--- Recorded information ---
theorem witness_FabricEvents : yes [regionSends sending 0, !ebbSaved sending 0 (savedAt sending 0 3), (nodePort (getN sending 0 3 0) 0).debt.isNone, (pickCopy sending ⟨0, 3, 0, 0⟩ (copyList sending 0 (nodePort (getN sending 0 3 0) 0).queue) []).isSome,
    linkOf (mesh id [link 257 0 0]) ⟨0, 257, 0, 0⟩ == some (link 257 0 0), graphMoves (mesh id []) 0, !isCutMarker (link 257 0 0).tok, linkOf (mesh id [link 3 0 0]) ⟨0, 3, 0, 0⟩ == some (link 3 0 0), linkOf (mesh id [link 256 3 0]) ⟨0, 256, 0, 3⟩ == some (link 256 3 0), (pairOf (mesh id []) 0 3 0 0).isNone,
    linkOf (arriving 2 none) ⟨0, 3, 0, 1⟩ == some (link 3 1 2), pairOf (arriving 2 none) 0 3 1 0 == some 0, wrongFmt (nodePair (getN (arriving 2 none) 0 3 0) 1) (link 3 1 2).tok, !wrongFmt (nodePair (getN (arriving 2 none) 0 3 0) 1) (link 3 1 0).tok,
    !isReturn (nodePair (getN (arriving 2 (some (4, 0))) 0 3 0) 1) 0 ⟨0, 3, 0, 0⟩, isReturn (nodePair (getN (returning 0) 0 3 0) 1) 0 ⟨0, 3, 0, 0⟩, graphRuns (returning 0) 0, wrongFmt (nodePair (getN (returning 2) 0 3 0) 1) (link 3 1 2).tok,
    (getL (chained [part0 0 false 1]) 0).any (fun x => launchMoves x && hopGidx (chainHop (x.chains.getD 0 0) 0) == launchGidx x && hopUp (chained []) (chainHop (x.chains.getD 0 0) 0) && chainHops (x.chains.getD 0 0) == 2), chainPairs (part0 1 true 1) (part0 1 false 2),
    leads (.tokenSend ⟨0, 3, 0, 0⟩) sending (fun t => t.links == [link 3 1 0] && (nodePort (getN t 0 3 0) 0).queue.isEmpty), leads (.tokenArrival ⟨0, 3, 0, 1⟩) (arriving 0 none) (fun t => t.links.isEmpty && ((nodePair (getN t 0 3 0) 1).queue.map (·.tok)) == [tok 0 0 0 0 1 6 [5]]),
    leads (.tokenArrival ⟨0, 3, 0, 1⟩) (arriving 2 (some (4, 2))) (fun t => t.links.map (fun l => (l.src, l.dst)) == [(⟨0, 3, 0, 1⟩, ⟨0, 4, 0, 2⟩)] && (nodePair (getN t 0 3 0) 1).queue.map (·.away) == [true]),
    leads (.tokenArrival ⟨0, 257, 0, 0⟩) (mesh id [link 257 0 0]) (fun t => (getR t 0).mmq == [tok 0 0 0 0 1 6 [5]]),
    leads (.conversionReturn ⟨0, 3, 0, 1⟩) (returning 0) (fun t => (nodePair (getN t 0 3 0) 1).queue == [⟨tok 0 0 0 0 1 6 [5], false, false, true⟩]),
    leads (.chainHopAdd 0 0 0) (chained [part0 0 false 7]) (fun t => (getL t 0).any (fun x => x.partials == [(0, 1, true, ⟨0, 258, 0, 0⟩, tok 0 0 0 0 1 6 [7])])),
    leads (.chainHopAdd 0 0 1) (chained [part0 1 true 0x3F800000, part0 1 false 0x40000000]) (fun t => t.links == [⟨⟨0, 258, 0, 1⟩, ⟨0, 3, 0, 1⟩, tok 0 0 0 0 1 6 [0x40400000]⟩] && (getL t 0).any (fun x => x.partials.isEmpty))] = true := by decide +kernel

/-- Region 0 alone, changed. -/
def alone (f : Region → Region) : State := fleet (f Region.reset) []
/-- A notice queue of four entries with CONS 1 and PROD 3. -/
def noticed : State :=
  let s := alone id
  { s with hbm := memPutNat (memPutNat s.hbm 0x70000 8 3) 0x70008 8 1, parts := s.parts.map (fun e => (e.1, { e.2 with nqFull := true, areas := [(0, 0, 0), (0, 0, 0), (0, 0, 0), (0, 0, 0), (0x70000, 0x70000, 4)] })) }
/-- 50 µs after a governor's last decision, with the cycles it has counted, its clock code and its sensor. -/
def governed (x : Nat × Nat × Nat × Nat) (clock : BitVec 3) : State :=
  { alone (fun g => { g with govCycles := x, clock := clock }) with now := 50000 }
/-- Launch 0's chain has an Ethernet hop at port 2. -/
def crossed (up : Bool) (now : Nat) : State :=
  let s := fleet mine [(0, { live .running [0] with chains := [BitVec.ofNat 512 (2 + (2 ^ 9 + 1) * 2 ^ 128)], chainSince := if up then [] else [(2, 0)] })]
  { s with now := now, ports := [(2, ⟨up, 0, 0, 0, false⟩)] }
/-- Launch 0 asks again whether it may move. -/
def reposting (temp now : Nat) (own : Region → Region) : State := { fleet (own { mine with temperature := temp }) [(0, { live .running [0] with repost := some 100 })] with now := now }
/-- Partition 1 has region 1 too, which is cool. -/
def roomy (temp : Nat) : State := let s := reposting temp 100 id; { s with parts := s.parts.map (fun e => (e.1, { e.2 with regions := 3 })) }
---
Exercise goal
Among the records above, a stretch begins at the line containing "alone, changed. -/" and ends at the line containing "let s := alone id". Restate that stretch word for word, and nothing else.

Task output
/-- Region 0 alone, changed. -/
def alone (f : Region → Region) : State := fleet (f Region.reset) []
/-- A notice queue of four entries with CONS 1 and PROD 3. -/
def noticed : State :=
  let s := alone id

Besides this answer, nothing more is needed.